Issue #78, October 2000

Learn how to save disk space with this open-source tool for embedded systems.

Linux is being used in more and more tight places—devices or situations where multiple gigabytes of storage or dozens of megabytes of RAM are simply not available. Many Linux Journal articles have addressed this growing embedded systems space. Here, I will describe a terrific open-source tool for people needing a suite of utilities for use in these tight places.

BusyBox is a single-binary application that includes the capabilities of more than 70 standard Linux utilities. The BusyBox project was started by Bruce Perens when he was leading the Debian project. Many others have contributed code since then; the project is currently maintained by Erik Andersen, who also maintains a web page for it at http://busybox.lineo.com/. (BusyBox is sponsored by embedded Linux vendor Lineo, Inc. See http://www.lineo.com/.)

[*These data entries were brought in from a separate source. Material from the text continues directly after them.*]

/-- Sends a completion message (22 R350). -/
def State.sendCompletion (s : State) (p : Nat) (tag : Word) (id status : Nat) (flags : BitVec 8) : State :=
  s.reply p 0x02 [tag, BitVec.ofNat 64 id, BitVec.ofNat 64 status, flags.zeroExtend 64, BitVec.ofNat 64 s.cyc]

/-! Views. -/

/-- Elements of a view, and their width in bytes. -/
def ViewDesc.width (d : ViewDesc) : Nat := typeWidth d.type / 8
def ViewDesc.count (d : ViewDesc) : Nat := d.len / d.width

/-- x ⊕ y of a view's operator (19 R333): the pattern and flags. FIRST is not among them. -/
def ViewDesc.combine (d : ViewDesc) (x y : Nat) : Nat × Flags :=
  match typeClass d.type with
  | some (.int t) =>
    match d.op with
    | 0 => t.narrow false (t.decode x + t.decode y)
    | 1 => t.narrow false (t.decode x * t.decode y)
    | 2 => (if t.decode x ≤ t.decode y then x else y, 0)
    | 3 => (if t.decode x ≤ t.decode y then y else x, 0)
    | 4 => (x &&& y, 0)
    | 5 => (x ||| y, 0)
    | _ => (x ^^^ y, 0)
  | some (.float f) =>
    let a := f.decode x
    let b := f.decode y
    let r : Rounded := match d.op with
      | 0 => f.roundInv 0 false (FVal.add 0 a b) .none 0
      | 1 => f.roundInv 0 false (FVal.mul a b) .none 0
      | op => f.roundInv 0 false (FVal.minNum (op = 3) a b, a.isSnan || b.isSnan) .none 0
    (r.1, r.2.1)
  | _ => (x, 0)

/-- `n` bytes of a view of a partition as a number, and the same written. -/
def State.viewNat (s : State) (p : Nat) (v : View) (i n : Nat) : Nat :=
  ofBytes ((List.range n).map (fun k => s.viewByte p v (i + k)))
def State.setViewNat (s : State) (p : Nat) (v : View) (i n x : Nat) : State × View :=
  ((List.range n).zip (toBytes x n)).foldl (fun r b => r.1.viewPut p r.2 (i + b.1) b.2) (s, v)

/-- An element of a view. -/
def State.elem (s : State) (p : Nat) (v : View) (e : Nat) : Nat := s.viewNat p v (e * v.desc.width) v.desc.width

/-- An element has been written (FIRST). -/
def View.isWritten (v : View) (e : Nat) : Bool := aget false v.written e

/-- A blank view. -/
def View.blank (d : ViewDesc) (crew : Nat) (backing : Option (List (Nat × Nat))) : View := ⟨d, crew, backing, [], [], []⟩

/-- An element of a view is poisoned. -/
def State.elemBad (s : State) (p : Nat) (v : View) (e : Nat) : Bool := s.viewBad p v (e * v.desc.width) v.desc.width

/-- Writes an element of a view: a poisoned operand poisons it, and it cleans what it covers whole else (27 R402). -/
def State.putElem (s : State) (p : Nat) (v : View) (i w x : Nat) (bad : Bool) : State × View :=
  let r := s.setViewNat p v i w x
  if bad then r.1.viewTaint p r.2 i w else r.1.viewClean p r.2 i w

/-- A FIRST view that takes part in a fold or join gives nothing for an element (19 R333). -/
def View.gives (v : View) (e : Nat) : Bool := v.desc.op ≠ 7 || v.isWritten e

/-- One element of acc ⊕ view; a poisoned operand poisons it (27 R402). -/
def State.foldElem (s : State) (p : Nat) (acc v : View) (e : Nat) : State × View × Flags :=
  let w := acc.desc.width
  if acc.desc.op = 7 then
    if acc.isWritten e || !(v.isWritten e) then (s, acc, 0)
    else
      let r := s.putElem p acc (e * w) w (s.elem p v e) (s.elemBad p v e)
      (r.1, { r.2 with written := aput acc.written e true }, 0)
  else
    let x := acc.desc.combine (s.elem p acc e) (s.elem p v e)
    let r := s.putElem p acc (e * w) w x.1 (s.elemBad p acc e || s.elemBad p v e)
    (r.1, r.2, x.2)

/-- Elements from e on, n of them. -/
def State.foldFrom (s : State) (p : Nat) (acc v : View) (e : Nat) : Nat → State × View × Flags
  | 0 => (s, acc, 0)
  | n + 1 =>
    let x := s.foldElem p acc v e
    let y := x.1.foldFrom p x.2.1 v (e + 1) n
    (y.1, y.2.1, x.2.2 ||| y.2.2)

/-- The fault that a spilled view's byte gives, as a translated access of the partition (19 R335, R340). -/
def State.viewFault (s : State) (p : Nat) (v : View) (i : Nat) (acc : Acc) : Option (BitVec 8 × Word) :=
  match s.viewVA p v i with
  | none => none
  | some va => match s.translate p va acc false with
    | .error c => some (c, BitVec.ofNat 64 va)
    | .ok _ => none

/-- The fault of one element of a fold: it reads the view, and reads and writes the one that carries the fold; a FIRST view
writes alone, and only what it takes (19 R333, R340). -/
def State.foldFault (s : State) (p : Nat) (acc v : View) (e : Nat) : Option (BitVec 8 × Word) :=
  let i := e * acc.desc.width
  if acc.desc.op = 7 && (acc.isWritten e || !(v.isWritten e)) then none
  else (s.viewFault p v i .engineRead).orElse (fun _ =>
    s.viewFault p acc i (if acc.desc.op = 7 then .engineWrite else .amo))

/-- The parts of the view backing that are not in use, from a place up to its size. -/
def backingGaps (size : Nat) : Nat → List (Nat × Nat) → List (Nat × Nat)
  | at_, [] => if at_ < size then [(at_, size - at_)] else []
  | at_, (start, len) :: t =>
    (if at_ < start then [(at_, start - at_)] else []) ++ backingGaps size (max at_ (start + len)) t

/-- Takes `n` bytes from parts; none when they hold less. -/
def takeParts : Nat → List (Nat × Nat) → Option (List (Nat × Nat))
  | 0, _ => some []
  | _ + 1, [] => none
  | n + 1, (start, len) :: t =>
    if n + 1 ≤ len then some [(start, n + 1)] else (takeParts (n + 1 - len) t).map (fun r => (start, len) :: r)

/-- Space for a view of a crew: in the pool where it fits, else in the backing, in as many parts as it takes (19 R335). -/
def Part.reserveView (q : Part) (crew : Nat) (d : ViewDesc) : Option (Part × View) :=
  let use := aget 0 q.viewUse crew
  if use + d.len ≤ 0x40000 then
    some ({ q with viewUse := aset 0 q.viewUse crew (use + d.len) }, View.blank d crew none)
  else
    (takeParts d.len (backingGaps (fld q.vbsize.toNat 0 16 * 0x200000) 0 q.backingUse)).map (fun ps =>
      ({ q with backingUse := ps.foldl (fun m x => aput m x.1 x.2) q.backingUse }, View.blank d crew (some ps)))

/-- The views of a new child, each with its identities placed where it has spilled (19 R333, R335). -/
def State.blankViews (s : State) (p : Nat) (vs : List (Nat × View)) : State × List (Nat × View) :=
  vs.foldl (fun r v =>
    let x := r.1.viewBlank p v.2
    (x.1, r.2 ++ [(v.1, x.2)])) (s, [])

/-- Space for one view of each declared slot. -/
def Part.reserveViews (q : Part) (crew : Nat) : List (Nat × ViewDesc) → Option (Part × List (Nat × View))
  | [] => some (q, [])
  | (k, d) :: t =>
    match q.reserveView crew d with
    | none => none
    | some (q, v) => match q.reserveViews crew t with
      | none => none
      | some (q, vs) => some (q, (k, v) :: vs)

The corresponding standard utilities that BusyBox replaces occupy about 1.5MB of disk space in a standard Linux system. The BusyBox program uses only 260KB of disk space; it can even be compiled to include only a handful of utilities that you select, still within a single binary. We'll see how to do this later.

How It Works

Linux distributions normally include packages with many separate utilities, often in sets named textutils, shellutils or something similar. These utilities are generally very full-featured. For example, the command to list files, ls, supports over 50 command-line options. Because these utilities are so full-featured, they are sometimes larger than you might expect. For example, the ls command (dynamically linked) occupies 48KB of disk space. While you wouldn't notice that on a standard PC, many of those 50 options are just wasted space on an embedded system or boot disk. BusyBox combines numerous utilities in a single binary, limiting the features of each utility to those most commonly needed. The ls command in BusyBox has a mere 12 options—more than enough for most of us.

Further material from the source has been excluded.